Txai: Então, txai Francisco, muito prazer em conhecê-lo! O Meirelles já tinha me falado do seu trabalho como intérprete na base da Funai. Para início dessa conversa, diga o seu nome completo, a sua idade e o lugar onde você mora atualmente.
Francisco Jaminawa: Eu sou Francisco Martins Jaminawa, tenho 36 anos e estou vivendo há sete anos em Rio Branco, onde moro agora na "Cidade do Povo" e trabalho marretando alguma mercadoriazinha.
Txai: O que os Sapanahua estão falando sobre esses seis primeiros meses de contatos com o mundo dos brancos?
Francisco: Até junho do ano passado, eles eram isolados, mas continuam um pouco isolados ainda. Eles estão falando o que? Eles querem ajuda pra saúde. Precisam de remédios pra gripe e outras doenças. Querem aprender tudo, desde pilotar barco a motor até falar no rádio da base com os parentes. Eles também estão pedindo muitas coisas. Agora, eles estão meio espalhados. Muitos já voltaram pra aldeia deles nas cabeceiras do igarapé Xinane, porque lá na base da Funai não tem ainda macaxeira nem banana pra comer. Outros desceram pra perto da boca do igarapé Machacuca, onde estão colocando roçado e fazendo uma casa num salão alto. Eles estão pedindo pra equipe de saúde da Sesai ir até a maloca deles.
Meirelles: Eles são quantos, atualmente?
Francisco: Eles falaram que ainda tem uma família grande na cabeceira do Xinane, que ainda não saiu. Na base até agora só vieram 28 parentes. Mas só 22 deles receberam as primeiras doses de vacinas. Por ora, apenas poucas famílias continuam morando na base.
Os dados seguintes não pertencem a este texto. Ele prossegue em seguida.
-- ==== Sys2Proof/Machine/Views.lean ====
section
/-!
DEFINITION. What the registers read as (R10 to R14, R439 to R446): which fields lie in a BAR0 word, the fields that show live
state, the interrupt summary, and the value of a word.
-/
namespace Sys2Proof.Machine
open Reg

/-! ### The fields of a word -/

/-- A field instance that lies in a word; `high`: the word is the second of a 64-bit register (R12). -/
structure FldAt where
  fld : Fld
  i : Nat
  j : Nat
  high : Bool
  deriving DecidableEq, Repr

/-- A field of a 64-bit register. -/
def Fld.wide (f : Fld) : Bool := decide (32 < f.wd)

/-- The instance (i, j) of an array at distance `d` from its first word, if one begins there. -/
def Fld.instAt (f : Fld) (d : Nat) : Option (Nat × Nat) :=
  let i := if f.s1 = 0 then 0 else min (d / f.s1) (f.n1 - 1)
  let r := d - f.s1 * i
  let j := if f.s2 = 0 then 0 else r / f.s2
  if f.s1 * i + f.s2 * j = d && j < f.n2 then some (i, j) else none

/-- The instance whose first word is the word at `w`. -/
def Fld.at_ (f : Fld) (w : Nat) : Option (Nat × Nat) := if f.off ≤ w then f.instAt (w - f.off) else none

/-- The instance of a field that lies in the word at `w`. -/
def Fld.hit (f : Fld) (w : Nat) : Option FldAt :=
  match f.at_ w with
  | some (i, j) => some { fld := f, i := i, j := j, high := false }
  | none =>
    if f.wide then
      match f.at_ (w - 4) with
      | some (i, j) => some { fld := f, i := i, j := j, high := true }
      | none => none
    else none

/-- The fields of the block that a BAR0 offset lies in (R439). -/
def blockFields (w : Nat) : List Fld :=
  if w < 0x100000 then GLB.fields ++ MIL.fields
  else if w < 0x200000 then IMG.fields
  else if w < 0x400000 then CORE.fields
  else if w < 0x500000 then LANE.fields
  else if w < 0x600000 then PORT.fields
  else if w < 0x700000 then PARSE.fields
  else if w < 0x800000 then EM.fields ++ ASE.fields ++ FIL.fields
  else if w < 0x900000 then MAP.fields
  else if w < 0xA00000 then CRUC.fields
  else if w < 0xB00000 then QSCH.fields
  else if w < 0xC00000 then TIME.fields
  else if w < 0xD00000 then TELE.fields
  else if w < 0xE00000 then HOST.fields
  else if w < 0xF00000 then PWR.fields
  else if w < 0x1000000 then ANVL.fields
  else FLT.fields ++ ASY.fields

/-- The fields of the word at `w`. -/
def wordHits (w : Nat) : List FldAt := (blockFields w).filterMap (fun f => f.hit w)

/-- The field of a 64-bit register of which `w` is a word. A 64-bit register has one field. -/
def wideHit (w : Nat) : Option FldAt := (wordHits w).find? (fun h => h.fld.wide)

/-- A port has windows: a front port if it is configured, a service port always. -/
def State.portWindows (s : State) (p : Nat) : Bool := decide (1024 ≤ p) || s.isPort p

/-- The field belongs to a window that a front port, one of its requesters or a lane owns: one that no configured port has reads
as zero and takes no write (R5, R440). A word of the requester map is of half a port's requesters. -/
def State.windowUsed (s : State) (f : Fld) (i : Nat) : Bool :=
  if inRange 0x904000 0x908000 f.off then s.portWindows (i / 2)
  else if inRange 0x910000 0xA00000 f.off then s.portWindows (i / 8)
  else if inRange 0x400000 0x500000 f.off then (s.portOfLane i).isSome
  else if inRange 0x500000 0x600000 f.off || inRange 0x908000 0x909000 f.off || inRange 0xA10000 0xB00000 f.off ||
      inRange 0xB10000 0xC00000 f.off || inRange 0xC20000 0xD00000 f.off then s.isPort i
  else true

/-! ### The interrupt summary (R444, R446) -/

/-- An enabled event of port `p` (R446). -/
def State.portSum (s : State) (p : Nat) : Bool :=
  s.isPort p &&
    [(PORT.EV_LINK_UP_EVT, PORT.IE_LINK_UP_EVT), (PORT.EV_LINK_DOWN_EVT, PORT.IE_LINK_DOWN_EVT),
     (PORT.EV_AN_FAIL, PORT.IE_AN_FAIL), (PORT.EV_TRAIN_FAIL, PORT.IE_TRAIN_FAIL),
     (PORT.EV_ALIGN_TIMEOUT_EVT, PORT.IE_ALIGN_TIMEOUT_EVT), (PORT.EV_STORM_ENTER, PORT.IE_STORM_ENTER),
     (PORT.EV_STORM_EXIT, PORT.IE_STORM_EXIT), (PORT.EV_HI_SER_EVT, PORT.IE_HI_SER_EVT)].any
      (fun x => s.flag x.1 p && s.flag x.2 p)

/-- GLB_PORT_SUM_w. -/
def State.portSumWord (s : State) (w : Nat) : Nat :=
  (List.range 32).foldl (fun n j => if s.portSum (32 * w + j) then n + 2 ^ j else n) 0

/-- An event of a block that has an INT_EN bit at the event's own place. -/
def State.eventsOn (s : State) (en : Fld) (l : List Fld) : Bool := l.any (fun f => s.flag f && s.bitOf en f.lo)

/-- Summary bit `b` (R444). -/
def State.sumBit (s : State) (b : Nat) : Bool :=
  match b with
  | 0 => s.flag IMG.CMD_DONE || s.flag IMG.RETIRED
  | 1 => (List.range 1024).any (fun p => s.portSum p)
  | 2 => s.flag EM.CMD_DONE
  | 3 => s.flag ASE.CMD_DONE
  | 4 => s.flag CRUC.MS_DONE
  | 5 => s.eventsOn TIME.INT_EN [TIME.HOLDOVER_EVT, TIME.REFCLK_LOST_EVT, TIME.STEP_ERR] ||
      (List.range 3).any (fun k => s.bitOf TIME.CAPTURE_EVT k && s.bitOf TIME.INT_EN (2 + k))
  | 6 => (List.range 16).any (fun n => s.flag TIME.T_FIRED n && s.flag TIME.T_IE n)
  | 7 => s.flag TELE.FL_DONE || s.flag TELE.LP_DONE
  | 8 => (List.range 8).any (fun k => s.flag TELE.S_OVF k && s.flag TELE.S_IE k)
  | 9 => s.eventsOn HOST.INT_EN [HOST.LINK_DOWN_EVT, HOST.POISONED, HOST.ACCESS_ERR]
  | 10 => s.eventsOn PWR.INT_EN
      [PWR.PHASE_ERR, PWR.OV_EVT, PWR.THERM_WARN_EVT, PWR.SENSOR_FAIL_EVT, PWR.QUENCH_EVT, PWR.LIMIT_EVT]
  | 11 => s.flag MIL.DONE
  | 12 => s.flag ASY.DONE
  | 13 => (List.range 5).any (fun n => s.flag GLB.PIN_STUCK_EVT n)
  | _ => false

/-! ### Fields that show live state -/

/-- A Milest field (R425): fuses and the nonce. -/
def State.viewMilest (s : State) (f : Fld) (i j : Nat) : Option Nat :=
  if f = MIL.LC_STATE then some s.lcState
  else if f = MIL.IDENTITY_OK then some (b2n s.mil.idKey.isSome)
  else if f = MIL.IMAGE_KEY_FUSED then some (b2n s.mil.imageKey.isSome)
  else if f = MIL.SLOT_FUSED then some ((List.range 4).foldl (fun n k => if s.slotFused k then n + 2 ^ k else n) 0)
  else if f = MIL.SLOT_REVOKED then some s.mil.revoked
  else if f = MIL.SEC_FLOOR then some s.mil.floor
  else if f = MIL.SERIAL then some s.mil.serial
  else if f = MIL.NONCE then some (s.mil.nonce / 2 ^ (32 * i))
  else if f = MIL.ID_PUB then some (le s.mil.idPub (4 * i) 4)
  else if f = MIL.SLOT_HASH then some (le ((tabFind s.mil.slots i).getD []) (4 * j) 4)
  else none

/-- A field of the GLB block: the summaries. -/
def State.viewGlb (s : State) (f : Fld) (i j : Nat) : Option Nat :=
  if f.off = GLB.SUM_IMG.off then some (b2n (s.sumBit f.lo))
  else if f = GLB.PORT_SUM then some (s.portSumWord i)
  else s.viewMilest f i j

/-- A field of the CORE block (R52). -/
def State.viewCore (s : State) (f : Fld) : Option Nat :=
  if f = CORE.LOOP_ACTIVE then some (b2n s.loopActive)
  else if f = CORE.AT_TRIM_LIMIT then some (b2n s.atTrimLimit)
  else if f = CORE.DROOP_ACTIVE then some (b2n (!s.core.droop.isEmpty))
  else none

/-- A field of a port (R105). -/
def State.viewPort (s : State) (f : Fld) (i : Nat) : Option Nat :=
  if f = PORT.RX_PAUSED then some (s.rxPausedMask i)
  else if f = PORT.TX_ASSERTED then some (s.assertedMask i)
  else none

/-- A field of the LKUP block (R157, R182). -/
def State.viewLookup (s : State) (f : Fld) (i : Nat) : Option Nat :=
  if f = EM.T_ENTRIES then some (s.emEntries i)
  else if f = EM.ENGINE_BUSY then some (b2n s.emBusy)
  else if f = EM.CMD_BUSY then some (b2n s.pipe.emCmd.isSome)
  else if f = EM.T_STASHED then some (s.emStashed i)
  else if f = ASE.P_ENTRIES then some (s.aseEntries i)
  else none

/-- A field of the CRUC block (R240). -/
def State.viewCruc (s : State) (f : Fld) (i : Nat) : Option Nat :=
  if f = CRUC.SHARED_FREE then some s.sharedFree
  else if f = CRUC.FREE then some (s.poolFreeCount i)
  else if f = CRUC.QUARANTINED then some (s.quarCount i)
  else if f = CRUC.HR_IN_USE then some s.hrInUse
  else if f = CRUC.MS_SPARES_LEFT then some s.sparesLeft
  else if f = CRUC.FIFO_USED then some (s.fifoUsed i)
  else if f = CRUC.HELD then some (b2n (s.held i))
  else if f = CRUC.HOLD_LEN then some (s.holdList i).length
  else none

/-- A field of the QSCH and TELE blocks (R271, R316). -/
def State.viewQueues (s : State) (f : Fld) (i : Nat) : Option Nat :=
  if f = QSCH.REPL_STALLED then
    some (b2n (s.que.holds.any (fun l => l.2.any (fun x => match x with | .repl y => y.stopped | .inst _ => false))))
  else if f = QSCH.RES_USED then some (s.residueUsed i)
  else if f = TELE.COL_DEPTH then some (s.colFifo i).length
  else if f = TELE.U_TICKS then some (s.loupeTicks i)
  else none

/-- A field of the TIME, HOST and ANVL blocks (R293, R351, R388). -/
def State.viewHost (s : State) (f : Fld) (i : Nat) : Option Nat :=
  if f = HOST.R_RX_STALL && 64 ≤ i then some 0
  else if f = HOST.R_CAN_ACCEPT then
    some (b2n (if i < 64 then s.ringAccepts i else if i < 80 then false else s.flag HOST.R_EN i && s.ringGiven i 0))
  else if f = TIME.T_TIME_SEC && s.flag TIME.T_ARMED i then some (timeSec (s.trigRec i).pend)
  else if f = TIME.T_TIME_NS && s.flag TIME.T_ARMED i then some (timeNs (s.trigRec i).pend)
  else if f = ANVL.REMAP_USED then some s.anvil.poolNext
  else if f = ANVL.REMAP_FREE then some s.poolFree
  else none

/-- The live value of a field, if it shows live state. -/
def State.view (s : State) (f : Fld) (i j : Nat) : Option Nat :=
  if f.off < 0x100000 then s.viewGlb f i j
  else if f.off < 0x400000 then s.viewCore f
  else if f.off < 0x600000 then s.viewPort f i
  else if f.off < 0x800000 then s.viewLookup f i
  else if f.off < 0xA00000 then s.viewCruc f i
  else if f.off < 0xB00000 || inRange 0xC00000 0xD00000 f.off then s.viewQueues f i
  else s.viewHost f i

/-- What a field instance reads as: 0 for a write-only field (R13) and in a window that no port owns. -/
def State.fieldRead (s : State) (f : Fld) (i j : Nat) : Nat :=
  if f.ty == .wo || !s.windowUsed f i then 0 else (s.view f i j).getD (s.get f i j) % 2 ^ f.wd

/-- The part of a field's value that its word shows. -/
def State.hitRead (s : State) (h : FldAt) : Nat :=
  let v := s.fieldRead h.fld h.i h.j
  if h.high then v / 2 ^ 32 else v % 2 ^ 32 * 2 ^ h.fld.lo

/-- The value of the word at `w`: offsets that no table lists read 0 (R11). -/
def State.wordRead (s : State) (w : Nat) : Nat := (wordHits w).foldl (fun n h => n + s.hitRead h) 0 % 2 ^ 32

end Sys2Proof.Machine
end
Meirelles: E o resto do povo deles, Francisco?
Francisco: Eles disseram que o povo deles não tem mais quase ninguém, porque os traficantes e madeireiros já mataram muito deles, quando eles viviam no lado do Peru. Por isso, eles são poucos agora.
Meirelles: Esses parentes de recente contato são os sobreviventes das correrias realizadas por traficantes internacionais e madeireiros peruanos. Por isso, eles se mudaram para as cabeceiras do Xinane, na Terra Indígena Kampa e Isolados do Rio Envira. Suas malocas, tapiris e roçados foram localizados pela primeira vez, em 2008, nos sobrevoos feitos pela Frente Envira.
Txai: Quantos eles são mesmo, txai?
Francisco: São no máximo umas 50 pessoas. Só tem uma aldeia deles lá nas cabeceias do Xinane. Como já falei, ainda tem uma família grande que ainda não saiu e está lá pra dentro. Até agora ninguém ainda não viu eles. São chamados de Kuranahua. Até agora ninguém saiu, porque foram baleados por traficantes e madeireiros. Eles ainda estão muito cismados e com medo de sair.
Txai: Quer dizer, então, que não havia roçado lá na base Xinane? O que eles andaram comendo por lá nesses primeiros seis meses de contato?
Francisco: Olha, macaxeira, banana, milho e outros legumes ainda estão faltando lá na base. Mas os roçados já foram colocados e estão plantados e limpos. Estão crescendo agora. Esses roçados foram colocados pelo seu Meirelles, o Lula Jaminawa, o Jabuti, o Zé Maria, o seu João Caçador, o Chicão e até mesmo pelos parentes do Xinane. Alguns foram até na aldeia deles para trazer sementes de milho massa, de pimenta e manivas de um tipo diferente de macaxeira. No início, logo que chegaram lá na base, eles comiam cocão e algum cacho de banana verde que encontravam nas capoeiras velhas dos roçados. Eles não comem veado, macaco preto, capelão, macaco prego. Eles comem porquinho, tatu e jabuti. Eles comem todos os bichos de pena, como nambu azul, nambu galinha, nambu relógio, e ainda cujubim e mutum. Mas jabuti e carne de caça não faltam por lá. O que está faltando é a mistura. Mas ninguém é onça pra comer só carne, não é?Eles dizem que lá na maloca deles tem muita macaxeira, banana, batata, cará, inhame e milho pra comer. Por isso, estão pedindo que a equipe de saúde da Sesai vá de helicóptero até a maloca deles, para vacinar e levar remédio de gripe pra eles. Porque lá tem o que comer. Eles agora querem se organizar lá na aldeia deles mesmo.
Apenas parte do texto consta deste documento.